Michael Matthew-Paul Turk (born March 14, 1998) is an American football punter who plays college football for the Oklahoma Sooners. He previously played for Lafayette and Arizona State. Despite declaring for the 2020 NFL Draft he would regain two years of eligibility after not being selected and not being signed following the draft.

Early years
Turk attended Ridge Point High School, where he played safety, contributing to the school winning the 6A Region Championship in 2014 and 2015. In less than three years, Turk suffered three ACL tears, which hampered his ability to become a safety at the next level. After graduating, he took a year off to train with his brother, Ben Turk, a former punter for Notre Dame, during which he decided that he wanted to become a punter.

College career

Lafayette 
Turk accepted a football scholarship from Lafayette College. As a true freshman in 2017, where he registered over 2,800 punting yards and setting a school single-season record with an average of 42.7 yards per attempt. He received second-team All-Patriot League honors.

Arizona State 
In 2018 after Turk's freshman season, he transferred to Arizona State University and was redshirted to comply with the NCAA transfer rules.

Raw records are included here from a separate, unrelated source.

/-- Each match value owns a range of 256 words (R53). -/
theorem mask_eq_iff_range (w : CmdWord) (o : BitVec 2) :
    w &&& 0x300#10 = o ++ 0#8 ↔ 256 * o.toNat ≤ w.toNat ∧ w.toNat ≤ 256 * o.toNat + 255 := by
  rw [mask_eq_iff_opField, ← BitVec.toNat_inj, opField_toNat]
  omega

theorem opField_getLsbD_one (w : CmdWord) : (opField w).getLsbD 1 = w.getLsbD 9 := by
  simp [opField]

/-! The command each `op` selects (R53). -/

theorem decode_data_of_op {w : CmdWord} (h : opField w = 0) : decode w = .data (dataField w) := by
  simp [decode, h]

theorem decode_startl_of_op {w : CmdWord} (h : opField w = 1) : decode w = .startl (dataField w) := by
  simp [decode, h]

theorem decode_startr_of_op {w : CmdWord} (h : opField w = 2) : decode w = .startr (dataField w) := by
  simp [decode, h]

theorem decode_endFrame_of_op {w : CmdWord} (h : opField w = 3) : decode w = .endFrame (dataField w) := by
  simp [decode, h]

/-- An idle block latches `cmd[9]` of a start word as the direction (R17, R53). -/
theorem dirBit_after_start {w : CmdWord} {s : State} (idle : s.busy = false) (h : opField w = 1 ∨ opField w = 2) :
    dirBit (s.afterCommand (decode w)).dir = w.getLsbD 9 := by
  rw [← opField_getLsbD_one]
  rcases h with op | op
  · simp [decode_startl_of_op op, op, idle, dirBit]
  · simp [decode_startr_of_op op, op, idle, dirBit]

/-- Settles O3: the mask and the range of a word both say what its `op` is, and `op` selects the command. -/
theorem opcodeMapSelectsByOp : Obligations.OpcodeMapSelectsByOp := by
  have mask := mask_eq_iff_opField
  have range := mask_eq_iff_range
  refine ⟨fun w => ⟨fun h => decode_data_of_op ((mask w 0).mp h), fun h => decode_startl_of_op ((mask w 1).mp h),
    fun h => decode_startr_of_op ((mask w 2).mp h), fun h => decode_endFrame_of_op ((mask w 3).mp h),
    ?_, range w 1, range w 2, ?_⟩, ?_⟩
  · exact (range w 0).trans (and_iff_right (Nat.zero_le _))
  · exact (range w 3).trans (and_iff_left (Nat.le_of_lt_succ w.isLt))
  · intro w s idle start
    exact ⟨_, exec_eq_next _ s, dirBit_after_start idle (start.imp (mask w 1).mp (mask w 2).mp)⟩

end Sys2Proof.Machine
end

section
/-! PROOFS. Reserved bits (R52, R55). -/

namespace Sys2Proof.Machine

/-- Two commands that differ in reserved bits only: the byte of STARTL and END, `p[7:1]` of STARTR (R52). -/
inductive SameButReserved : Instr → Instr → Prop
  | startl (r q : Byte) : SameButReserved (.startl r) (.startl q)
  | startr {p q : Byte} (wrapBit : wrapBitOf p = wrapBitOf q) : SameButReserved (.startr p) (.startr q)
  | endFrame (r q : Byte) : SameButReserved (.endFrame r) (.endFrame q)

theorem SameButReserved.exec_eq {i j : Instr} (h : SameButReserved i j) (s : State) : exec i s = exec j s := by
  cases h with
  | startl r q => rfl
  | startr wrapBit => rw [exec_eq_next, exec_eq_next, State.afterCommand_startr, State.afterCommand_startr, wrapBit]
  | endFrame r q => rfl

theorem SameButReserved.produces_eq {i j : Instr} (h : SameButReserved i j) (s : State) :
    s.produces i = s.produces j := by
  cases h <;> rfl

/-- A command that produces a byte gives the cell no reserved bit: END does so in a left frame only, where the cell's byte is
`HOLD` (R90, R99). -/
theorem SameButReserved.cellOut_eq {i j : Instr} (h : SameButReserved i j) {s : State} (produced : s.produces i = true) :
    s.cellOut i = s.cellOut j := by
  cases h with
  | startl r q => cases produced
  | startr wrapBit => cases produced
  | endFrame r q =>
    have left : s.dir = .left := by
      cases dir : s.dir with
      | left => rfl
      | right => simp [State.produces, dir, dirBit] at produced
    simp [State.cellOut, State.cellByte, State.cellCarry, left]

theorem outData_of_outValid {s : State} {p : Pins} (h : s.outValid p = true) : s.outData p = s.cellOut (decode p.inCmd) :=
  if_pos h

theorem outValid_of_offer (s : State) (w : CmdWord) (ready : Bool) :
    s.outValid ⟨false, true, w, ready⟩ = s.produces (decode w) := by
  simp [State.outValid]

theorem wrapBitOf_dataField (w : CmdWord) : wrapBitOf (dataField w) = w.getLsbD 0 := by
  simp [wrapBitOf, lsb, dataField]

/-- Words of one `op`, not DATA, that agree in bit 0 if they are STARTR, differ in reserved bits only (R52, R53). -/
theorem sameButReserved_decode {w v : CmdWord} (same : opField w = opField v)
    (op : opField w = 1 ∨ opField w = 3 ∨ (opField w = 2 ∧ w.getLsbD 0 = v.getLsbD 0)) :
    SameButReserved (decode w) (decode v) := by
  rcases op with op | op | ⟨op, bit⟩
  · rw [decode_startl_of_op op, decode_startl_of_op (same ▸ op)]
    exact .startl _ _
  · rw [decode_endFrame_of_op op, decode_endFrame_of_op (same ▸ op)]
    exact .endFrame _ _
  · rw [decode_startr_of_op op, decode_startr_of_op (same ▸ op)]
    exact .startr (by rw [wrapBitOf_dataField, wrapBitOf_dataField, bit])

/-- Settles O5: the two words decode to commands that differ in reserved bits only, which neither `exec` nor the cell reads. -/
theorem reservedBitsAreIgnored : Obligations.ReservedBitsAreIgnored := by
  intro w v s same op
  have twin : SameButReserved (decode w) (decode v) := sameButReserved_decode same op
  refine ⟨twin.exec_eq s, fun ready => ?_⟩
  have valid : s.outValid ⟨false, true, w, ready⟩ = s.outValid ⟨false, true, v, ready⟩ := by
    rw [outValid_of_offer, outValid_of_offer, twin.produces_eq s]
  refine ⟨valid, fun hw => ?_⟩
  rw [outData_of_outValid hw, outData_of_outValid (valid ▸ hw)]
  exact twin.cellOut_eq (by rwa [outValid_of_offer] at hw)

end Sys2Proof.Machine
end

section
/-! PROOFS. The direction tokens (R63). -/

namespace Sys2Proof.Machine

theorem directionOfToken_left : directionOfToken ['l', 'e', 'f', 't'] = some .left := rfl

theorem directionOfToken_right : directionOfToken ['r', 'i', 'g', 'h', 't'] = some .right := rfl

theorem directionOfToken_eq_none {t : List Char} (left : t ≠ ['l', 'e', 'f', 't']) (right : t ≠ ['r', 'i', 'g', 'h', 't']) :
    directionOfToken t = none := by
  rw [directionOfToken, if_neg left, if_neg right]

theorem commandsOfToken_of_direction {t : List Char} {d : Direction} (h : directionOfToken t = some d) (S : List Byte) :
    commandsOfToken t S = some (frameOf d S) := by
  rw [commandsOfToken, h, Option.map_some]

/-- Settles O60: `left` and `right` name the two directions, and no other token names one. -/
theorem directionTokensSelectTheFrame : Obligations.DirectionTokensSelectTheFrame := by
  intro t S
  refine ⟨commandsOfToken_of_direction directionOfToken_left S, commandsOfToken_of_direction directionOfToken_right S,
    fun left right => ?_⟩
  rw [commandsOfToken, directionOfToken_eq_none left right, Option.map_none]

end Sys2Proof.Machine
end

section
/-! PROOFS. `rotate` byte by byte: the loops by index, the ring of cells, length and closed forms (R66, R68, R71 to R73). -/

namespace Sys2Proof.Machine

/-- Byte `i` of the left loop takes the MSB of its successor, the last one the wrapBit (R68). -/
theorem rotateLeftLoop_getElem? (w : Bool) (S : List Byte) (i : Nat) (hi : i < S.length) :
    (rotateLeftLoop w S)[i]? =
      some (shl1c (S.getD i 0) (if i + 1 < S.length then msb (S.getD (i + 1) 0) else w)).1 := by
  induction S generalizing i with
  | nil => cases hi
  | cons b rest ih =>
    cases rest with
    | nil =>
      obtain rfl : i = 0 := by simpa using hi
      rfl
    | cons c rest =>
      rw [rotateLeftLoop_cons]
      cases i with
      | zero => simp
      | succ i => simpa using ih i (by simpa using hi)

/-- Byte `i` of the right loop takes the LSB of its predecessor, the first one `carryBit` (R71). -/
theorem rotateRightLoop_getElem? (c : Bool) (S : List Byte) (i : Nat) (hi : i < S.length) :
    (rotateRightLoop c S)[i]? =
      some (shr1c (S.getD i 0) (if 0 < i then lsb (S.getD (i - 1) 0) else c)).1 := by
  induction S generalizing c i with
  | nil => cases hi
  | cons b rest ih =>
    rw [rotateRightLoop_cons]
    cases i with
    | zero => rfl
    | succ i =>
      have tail := ih (lsb b) i (by simpa using hi)
      cases i with
      | zero => simpa using tail
      | succ i => simpa using tail

/-- The wrapBit of a left rotation is the MSB of byte 0 (R68). -/
theorem rotate_left_eq (S : List Byte) : rotate .left S = rotateLeftLoop (msb (S.getD 0 0)) S := by
  cases S <;> rfl

/-- The wrapBit of a right rotation is the LSB of the last byte (R71). -/
theorem rotate_right_eq (S : List Byte) : rotate .right S = rotateRightLoop (lsb (S.getD (S.length - 1) 0)) S := by
  cases S with
  | nil => rfl
  | cons b rest => simp [rotate, List.getLast?_eq_getElem?]

@[simp] theorem rotate_length (d : Direction) (S : List Byte) : (rotate d S).length = S.length := by
  cases d with
  | left => rw [rotate_left_eq, rotateLeftLoop_length]
  | right => rw [rotate_right_eq, rotateRightLoop_length]

/-- Settles O13: both loops answer one byte for each byte they read. -/
theorem rotationKeepsLength : Obligations.RotationKeepsLength := rotate_length

/-! The neighbours on the ring of `n` bytes. -/

theorem next_index_eq {i n : Nat} (hi : i < n) : (i + 1) % n = if i + 1 < n then i + 1 else 0 := by
  split_ifs with h
  · exact Nat.mod_eq_of_lt h
  · obtain rfl : n = i + 1 := by omega
    exact Nat.mod_self _

theorem previous_index_eq {i n : Nat} (hi : i < n) : (i + n - 1) % n = if 0 < i then i - 1 else n - 1 := by
  split_ifs with h
  · have wrapped : i + n - 1 = i - 1 + n := by omega
    rw [wrapped, Nat.add_mod_right, Nat.mod_eq_of_lt (by omega)]
  · obtain rfl : i = 0 := by omega
    rw [Nat.zero_add, Nat.mod_eq_of_lt (by omega)]

/-- Each byte of a left rotation is the cell's output with the MSB of the next byte on the ring (R87). -/
theorem rotate_left_getElem? {S : List Byte} {i : Nat} (hi : i < S.length) :
    (rotate .left S)[i]? = some (shl1c (S.getD i 0) (msb (S.getD ((i + 1) % S.length) 0))).1 := by
  rw [rotate_left_eq, rotateLeftLoop_getElem? _ S i hi, next_index_eq hi]
  split_ifs <;> rfl

/-- Each byte of a right rotation is the cell's output with the LSB of the byte before it on the ring (R87). -/
theorem rotate_right_getElem? {S : List Byte} {i : Nat} (hi : i < S.length) :
    (rotate .right S)[i]? = some (shr1c (S.getD i 0) (lsb (S.getD ((i + S.length - 1) % S.length) 0))).1 := by
  rw [rotate_right_eq, rotateRightLoop_getElem? _ S i hi, previous_index_eq hi]
  split_ifs <;> rfl

/-! The cell as shifts and as an 8-bit rotation (R68, R71, R72). -/

theorem shl1c_msb_eq_shifts (b c : Byte) : (shl1c b (msb c)).1 = b <<< 1 ||| c >>> 7 := by
  apply BitVec.eq_of_getLsbD_eq
  intro k hk
  rw [shl1c_out_bit]
  cases k with
  | zero => simp [msb]
  | succ k =>
    have above : c.getLsbD (7 + (k + 1)) = false := BitVec.getLsbD_of_ge _ _ (by omega)
    have below : k < 8 := by omega
    simp [hk, above, BitVec.getLsbD_eq_getElem below]

theorem shr1c_lsb_eq_shifts (b c : Byte) : (shr1c b (lsb c)).1 = b >>> 1 ||| (c &&& 1) <<< 7 := by
  apply BitVec.eq_of_getLsbD_eq
  intro k hk
  rw [shr1c_out_bit b (lsb c) k hk]
  split_ifs with top
  · subst top
    simp [lsb]
  · have low : k < 7 := by omega
    simp [low, Nat.add_comm]

theorem shl1c_msb_self (b : Byte) : (shl1c b (msb b)).1 = b.rotateLeft 1 := by
  rw [shl1c_msb_eq_shifts]
  rfl

theorem shr1c_lsb_self (b : Byte) : (shr1c b (lsb b)).1 = b.rotateRight 1 := by
  apply BitVec.eq_of_getLsbD_eq
  intro k hk
  rw [shr1c_out_bit b (lsb b) k hk, BitVec.getLsbD_rotateRight]
  by_cases top : k = 7
  · subst top
    simp [lsb]
  · have low : k < 7 := by omega
    simp [top, low, Nat.add_comm]

theorem rotate_left_singleton (b : Byte) : rotate .left [b] = [(shl1c b (msb b)).1] := rfl

theorem rotate_right_singleton (b : Byte) : rotate .right [b] = [(shr1c b (lsb b)).1] := rfl

/-- Settles O12: a single byte is its own neighbour, and the cell fed its own carry out rotates the byte. -/
theorem emptyAndSingleByteRotations : Obligations.EmptyAndSingleByteRotations := by
  refine ⟨fun d => by cases d <;> rfl, fun b => ⟨rotate_left_singleton b, ?_, rotate_right_singleton b, ?_⟩⟩
  · rw [rotate_left_singleton, shl1c_msb_self]
  · rw [rotate_right_singleton, shr1c_lsb_self]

As a sophomore in 2019, against Kent State University, Turk recorded punts of 64, 62, 65, 49 and 75 yards, setting an NCAA single-game record with a 63.0-yard average per attempt. He earned honorable-mention All-American honors from GPR Analytics while ranking fourth in the nation with a 95.80 GPR Punt Rating. On January 6, 2020, he opted to declare for the 2020 NFL Draft.

NFL Combine

On February 27, 2020, Turk set an NFL Scouting Combine record for punters, with 25 bench press repetitions of 225 pounds. Of those who participated, Turk's total bench reps were more than all 33 wide receivers, 12 out of 13 tight ends, with Josiah Deguara tying him, and 19 offensive lineman out of 34. His bench reps also tied for second among special teams participants since 2006.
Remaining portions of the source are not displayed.